Kadar retinol dalam serum kembali normal setelah terjadi
kesembuhan. Cacing usus seperti Giardia serta Ascaris juga dilaporkan
sebagai penyebab penurunan absorpsi vitamin A, dengan demikian
dapat turut menimbulkan defisiensi vitamin A. Salah satu laporan tidak
berhasil memperlihatkan kehilangan vitamin A sesudah pemberian oral
vitamin A kepada anak-anak yang menderita askariasis.
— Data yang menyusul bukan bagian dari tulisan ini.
/-- A read of TIM_NOW_NS answers the nanoseconds of the local clock and latches the seconds of the same instant. A peer-delay answer
gives the port's mean link delay, a request is answered, and requests, Sync and Announce go out at their intervals, on a ring in the window; Sync and
Announce only while the device offers itself and wins under the BMCA, with the attributes of its quality. A forwarded Sync of the transparent clock carries the link delay and its
residence, at most 800 ns, in its correction. -/
def Parts.TimeIsReadAndSent : Prop :=
  ∀ (dt port t1 : Nat) (m : PtpMsg) (s : State),
    let clk := (s.elapse dt).clk
    (HostTakes Reg.TIM_NOW_NS s → ∃ t, exec (.timNowNsRead dt) s = .next t ∧ t.hif.miso = portBytes (clk % 10 ^ 9) ∧
      t.rd Reg.TIM_NOW_NS = clk % 10 ^ 9 ∧ t.rd Reg.TIM_NOW_SEC_LO = clk / 10 ^ 9 % 2 ^ 32 ∧
      t.rd Reg.TIM_NOW_SEC_HI = clk / 10 ^ 9 / 2 ^ 32 % 2 ^ 16 ∧
      Changes dt [.hif] [whole Reg.TIM_NOW_NS, whole Reg.TIM_NOW_SEC_LO, whole Reg.TIM_NOW_SEC_HI] s t) ∧
    (UnitTakes 11 s → m.domain = s.get Fl.TIM_PTP_CFG_DOMAIN → m.port < 4 → s.carries m.port = true →
      (m.kind = .pdelayResp → aGet s.tim.reqT1 m.port = some t1 → ∃ t, exec (.ptpMessageReceived dt m) s = .next t ∧
        t.get (Fl.RING_PORT_STATUS_PDELAY m.port) = min 0xFFFE (((clk : Int) - t1 - m.turn - m.corr) / 2).toNat ∧
        aGet t.tim.reqT1 m.port = none ∧ Changes dt [.tim] [Fl.RING_PORT_STATUS_PDELAY m.port] s t) ∧
      (m.kind = .pdelayReq → ∃ t x, exec (.ptpMessageReceived dt m) s = .next t ∧ t.tim.txLast = some x ∧ x.kind = 4 ∧
        x.port = m.port ∧ x.seq = m.seq ∧ m.corr ≤ x.corr ∧ Changes dt [.tim, .free] [] s t) ∧
      (m.kind = .sync → s.is Fl.TIM_PTP_CFG_TC_EN = true → ∃ t x res, exec (.ptpMessageReceived dt m) s = .next t ∧
        t.tim.txLast = some x ∧ x.port = m.port ^^^ 1 ∧ x.seq = m.seq ∧ res ≤ 800 ∧
        x.corr = m.corr + s.linkDelay m.port + (res : Nat))) ∧
    (UnitTakes 11 s → port ≤ 4 →
      let c := ptpSource port
      let way (len : Nat) : Prop := (port < 4 ∧ (s.elapse dt).inWindow len = true) ∨ (port = 4 ∧ s.red.cwLink = true)
      let due (k : PtpKind) : Prop := ∀ u, aGet s.tim.txAt ((State.ptpCode k).1 * 8 + port) = some u → u + s.ptpEvery k ≤ s.now + dt
      let offers : Prop := s.is Fl.TIM_PTP_CFG_GM_EN = true ∧ (s.is Fl.RING_CFG_JUNCTION = false ∨ c ≠ 3) ∧
        (port = 4 → s.is Fl.TIM_PTP_CFG_E2E_CW = true) ∧ ((s.timSrc c).best = [] ∨ bmcaBetter s.ownDataset (s.timSrc c).best = true)
      let sent (t : State) (x : PtpTx) (kind : Nat) : Prop := t.tim.txLast = some x ∧ x.kind = kind ∧ x.port = port ∧ x.stamp = clk ∧
        x.clockId = Config.dieId ∧ x.domain = s.get Fl.TIM_PTP_CFG_DOMAIN ∧ aGet t.tim.txAt (kind * 8 + port) = some (s.now + dt) ∧
        Changes dt [.tim] [Fl.TIM_STATUS_GM] s t
      (port < 4 → due .pdelayReq → way 54 → ∃ t x, exec (.ptpMessageTransmit dt .pdelayReq port) s = .next t ∧ sent t x 2 ∧
        aGet t.tim.reqT1 port = some clk) ∧
      (port = 4 → s.is Fl.TIM_PTP_CFG_OC_EN = true → s.is Fl.TIM_PTP_CFG_E2E_CW = true → due .delayReq → way 44 →
        ∃ t x, exec (.ptpMessageTransmit dt .delayReq port) s = .next t ∧ sent t x 3 ∧ aGet t.tim.reqT1 port = some clk) ∧
      ∀ k ∈ [PtpKind.sync, .announce],
        (¬ offers ∨ ¬ due k ∨ ¬ way (State.ptpCode k).2 → ∃ t, exec (.ptpMessageTransmit dt k port) s = .next t ∧ Changes dt [] [] s t) ∧
        (offers → due k → way (State.ptpCode k).2 → ∃ t x, exec (.ptpMessageTransmit dt k port) s = .next t ∧ sent t x (State.ptpCode k).1 ∧
          x.priority1 = s.get Fl.TIM_PTP_CFG_PRIORITY1 ∧ x.priority2 = s.get Fl.TIM_PTP_CFG_PRIORITY2 ∧
          some x.clockClass = [248, 6, 7, 52][s.get Fl.TIM_STATUS_QUALITY]? ∧
          (let src := if s.get Fl.TIM_STATUS_SOURCE = 0 then s.tim.lastSrc else s.get Fl.TIM_STATUS_SOURCE
           x.timeSource = if s.get Fl.TIM_STATUS_QUALITY = 0 then 0xA0 else if src = 1 then 0x20 else 0x40)))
Walaupun
begitu, infeksi parasit harus diatasi ketika kita menghadapi populasi
dengan persoalan defisiensi, dapat disertai dengan xeroftalmia.
6. Kondisi social ekonomi
Dalam pengertian kesehatan masyarakat. Kemiskinan terutama
terjadi penyebab defisiensi vitamin, sekalipun tidak selalu demikian,.
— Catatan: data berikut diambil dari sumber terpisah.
-- ==== Sys2Proof/Laws/State.lean ====
section
/-! SUPPORT. Laws/State.lean: what every named update of the register file leaves alone, field by field, and what
settling the wires and letting time pass leave alone. -/

namespace Sys2Proof.Machine.State

variable (s : State)

/-- Settling changes the pins and the queue alone. -/
theorem settle_keeps {α : Type} (f : State → α) (h : ∀ {t : State} (p : Pins) (q : List Instr), f { t with pins := p, pending := q } = f t)
    (s : State) (q : List Instr) : f (settle q s) = f s := h _ _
Pada umumnya, defisiensi vitamin A ditemukan terutama di negara-
negara yang perekonomiannya relatif miskin. Sejumlah penelitaian
memperlihatkan bahwa keluarga di negara-negara yang
perekonomiannya relatif memiliki lahan yang lebih sempit, kondisi
perumahan yang lebih buruk, hewan peliharaan yang lebih sedikit, dan
kemampuan ekonomi yang lebih rendah (diukur berdasarkan lebih
sedikitnya barang yang dimiliki seperti radio, arloji, atau sepeda).
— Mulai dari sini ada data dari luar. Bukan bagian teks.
theorem sameBut_each {α : Type} (l : List α) (f : State → α → State) (h : ∀ x ∈ l, ∀ s, SameBut s (f s x)) :
    ∀ s : State, SameBut s (s.each l f) := by
  induction l with
  | nil => exact fun s => rfl
  | cons x l ih =>
    intro s
    exact (h x (by simp) s).trans (ih (fun y hy => h y (List.mem_cons_of_mem _ hy)) (f s x))

/-! ### What differs -/

section Differs
variable {ps qs : List Part} {fs gs : List Fld} {s t u : State}

theorem Differs.refl (s : State) : Differs ps fs s s := ⟨fun p _ => Part.same_refl s p, BitsBut.refl _ _⟩

theorem Differs.trans (h : Differs ps fs s t) (k : Differs ps fs t u) : Differs ps fs s u :=
  ⟨fun p hp => Part.same_trans (h.1 p hp) (k.1 p hp), h.2.trans k.2⟩

theorem Differs.mono (h : Differs ps fs s t) (hp : ∀ p ∈ ps, p ∈ qs) (hf : ∀ f ∈ fs, f ∈ gs) : Differs qs gs s t :=
  ⟨fun p hn => h.1 p (fun hm => hn (hp p hm)), h.2.mono hf⟩

theorem SameBut.differs (h : SameBut s t) (k : BitsBut fs s t) : Differs ps fs s t := ⟨fun p _ => h.part p, k⟩

/-- Writing a field of a register that may change as a whole. -/
theorem bitsBut_put_whole (f : Fld) (v : Nat) (hf : whole f.addr ∈ fs) (h : f.lo ≤ f.hi) (h32 : f.hi < 32) :
    BitsBut fs s (s.put f v) := fun b j hn =>
  bitsBut_put (fs := [f]) s f v (by simp) h h32 b j
    (fun g hg hc => hn _ hf ⟨(by simp at hg; rw [hg] at hc; exact hc.1), Nat.zero_le _,
      (by simp at hg; rw [hg] at hc; exact Nat.le_trans hc.2.2 (Nat.le_of_lt_succ h32))⟩)

theorem Differs.put {f : Fld} {v : Nat} (k : Differs ps fs s t) (hf : f ∈ fs) (h : f.lo ≤ f.hi) (h32 : f.hi < 32) :
    Differs ps fs s (t.put f v) := k.trans ((sameBut_put t f v).differs (bitsBut_put t f v hf h h32))

theorem Differs.putW {f : Fld} {v : Nat} (k : Differs ps fs s t) (hf : whole f.addr ∈ fs) (h : f.lo ≤ f.hi) (h32 : f.hi < 32) :
    Differs ps fs s (t.put f v) := k.trans ((sameBut_put t f v).differs (bitsBut_put_whole f v hf h h32))

theorem Differs.flag {f : Fld} {b : Bool} (k : Differs ps fs s t) (hf : f ∈ fs) (h : f.lo ≤ f.hi) (h32 : f.hi < 32) :
    Differs ps fs s (t.flag f b) := k.put hf h h32

theorem Differs.flagW {f : Fld} {b : Bool} (k : Differs ps fs s t) (hf : whole f.addr ∈ fs) (h : f.lo ≤ f.hi) (h32 : f.hi < 32) :
    Differs ps fs s (t.flag f b) := k.putW hf h h32

theorem Differs.wr {a v : Nat} (k : Differs ps fs s t) (hf : whole a ∈ fs) : Differs ps fs s (t.wr a v) :=
  k.trans ((sameBut_wr t a v).differs (bitsBut_wr t a v hf))

theorem Differs.count {a : Nat} (k : Differs ps fs s t) (hf : cntFld a ∈ fs) : Differs ps fs s (t.count a) :=
  k.trans ((sameBut_count t a).differs (bitsBut_count t a hf))

theorem Differs.clearCount {a : Nat} (k : Differs ps fs s t) (hf : cntFld a ∈ fs) : Differs ps fs s (t.clearCount a) :=
  k.trans ((sameBut_clearCount t a).differs (bitsBut_clearCount t a hf))

theorem Differs.irq {i : Nat} (k : Differs ps fs s t) (hf : irqFld i ∈ fs) (h : i < 32) : Differs ps fs s (t.irq i) :=
  k.trans ((sameBut_irq t i).differs (bitsBut_irq t i hf h))

theorem Differs.when {c : Bool} {f : State → State} (k : Differs ps fs s t) (h : ∀ t, Differs ps fs s t → Differs ps fs s (f t)) :
    Differs ps fs s (t.when c f) := by
  unfold State.when; split
  · exact h t k
  · exact k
Meskipun indikator status sosioekonomi yang rendah ditemukan (di
Bangladesh) berkaitan dengan risiko xeroftalmia yang 1,5-2,3 kali
lebih tnggi, namun karakteristik ini tidak selalu dengan sendirinya
meramalkan kejadian xeroftalmia. Tingkat pendidikan yang rendah
pada ayah atau ibu dalam keadaan ini dapat dibedakan, merupakan
faktor risiko yang lain.

E. Penyebab Terjadinya Kekurangan Vitamin A


Arisman (2002) menyatakan bahwa KVA bisa timbul karena
menurunnya cadangan vitamin A pada hati dan organ-organ tubuh lain
serta menurunnya kadar serum vitamin A dibawah garis yang diperlukan
untuk mensuplai kebutuhan metabolik bagi mata.Vitamin A diperlukan
retina mata untuk pembentukan rodopsin dan pemeliharaan diferensiasi
jaringan epitel. Gangguan gizi kurang vitamin A dijumpai pada anak-anak
yang terkait dengan : kemiskinan, pendidikan rendah, kurangnya asupan
makanan sumber vitamin A dan pro vitamin A (karoten), bayi tidak diberi
kolostrum dan disapih lebih awal, pemberian makanan artifisial yang
kurang vitamin A. Pada anak yang mengalami kekurangan energi dan
protein, kekurangan vitamin A terjadi selain karena kurangnya asupan
vitamin A itu sendiri juga karena penyimpanan dan transpor vitamin A
pada tubuh yang terganggu.
Kelompok umur yang terutama mudah mengalami kekurangan
vitamin A adalah kelompok bayi usia 6-11 bulan dan kelompok anak
balita usia 12-59 bulan (1-5 tahun). Sedangkan yang lebih berisiko
menderita kekurangan vitamin A adalah bayi berat lahir rendah kurang
dari 2,5 kg, anak yang tidak mendapat ASI eksklusif dan tidak diberi ASI
sampai usia 2 tahun, anak yang tidak mendapat makanan pendamping ASI
yang cukup, baik mutu maupun jumlahnya, anak kurang gizi atau di
bawah garis merah pada KMS, anak yang menderita penyakit infeksi
(campak, diare, TBC, pneumonia) dan kecacingan, anak dari keluarga
miskin, anak yang tinggal di dareah dengan sumber vitamin A yang
kurang, anak yang tidak pernah mendapat kapsul vitamin A dan imunisasi
di posyandu maupun puskesmas, serta anak yang kurang/jarang makan
makanan sumber vitamin A.
Terjadinya kekurangan vitamin A berkaitan dengan berbagai faktor
dalam hubungan yang kompleks seperti halnya dengan masalah
kekurangan kalori protein (KKP). Makanan yang rendah dalam vitamin A
biasanya juga rendah dalam protein, lemak dan hubungannya antara hal-
hal ini merupakan faktor penting dalam terjadinya kekurangan vitamin A.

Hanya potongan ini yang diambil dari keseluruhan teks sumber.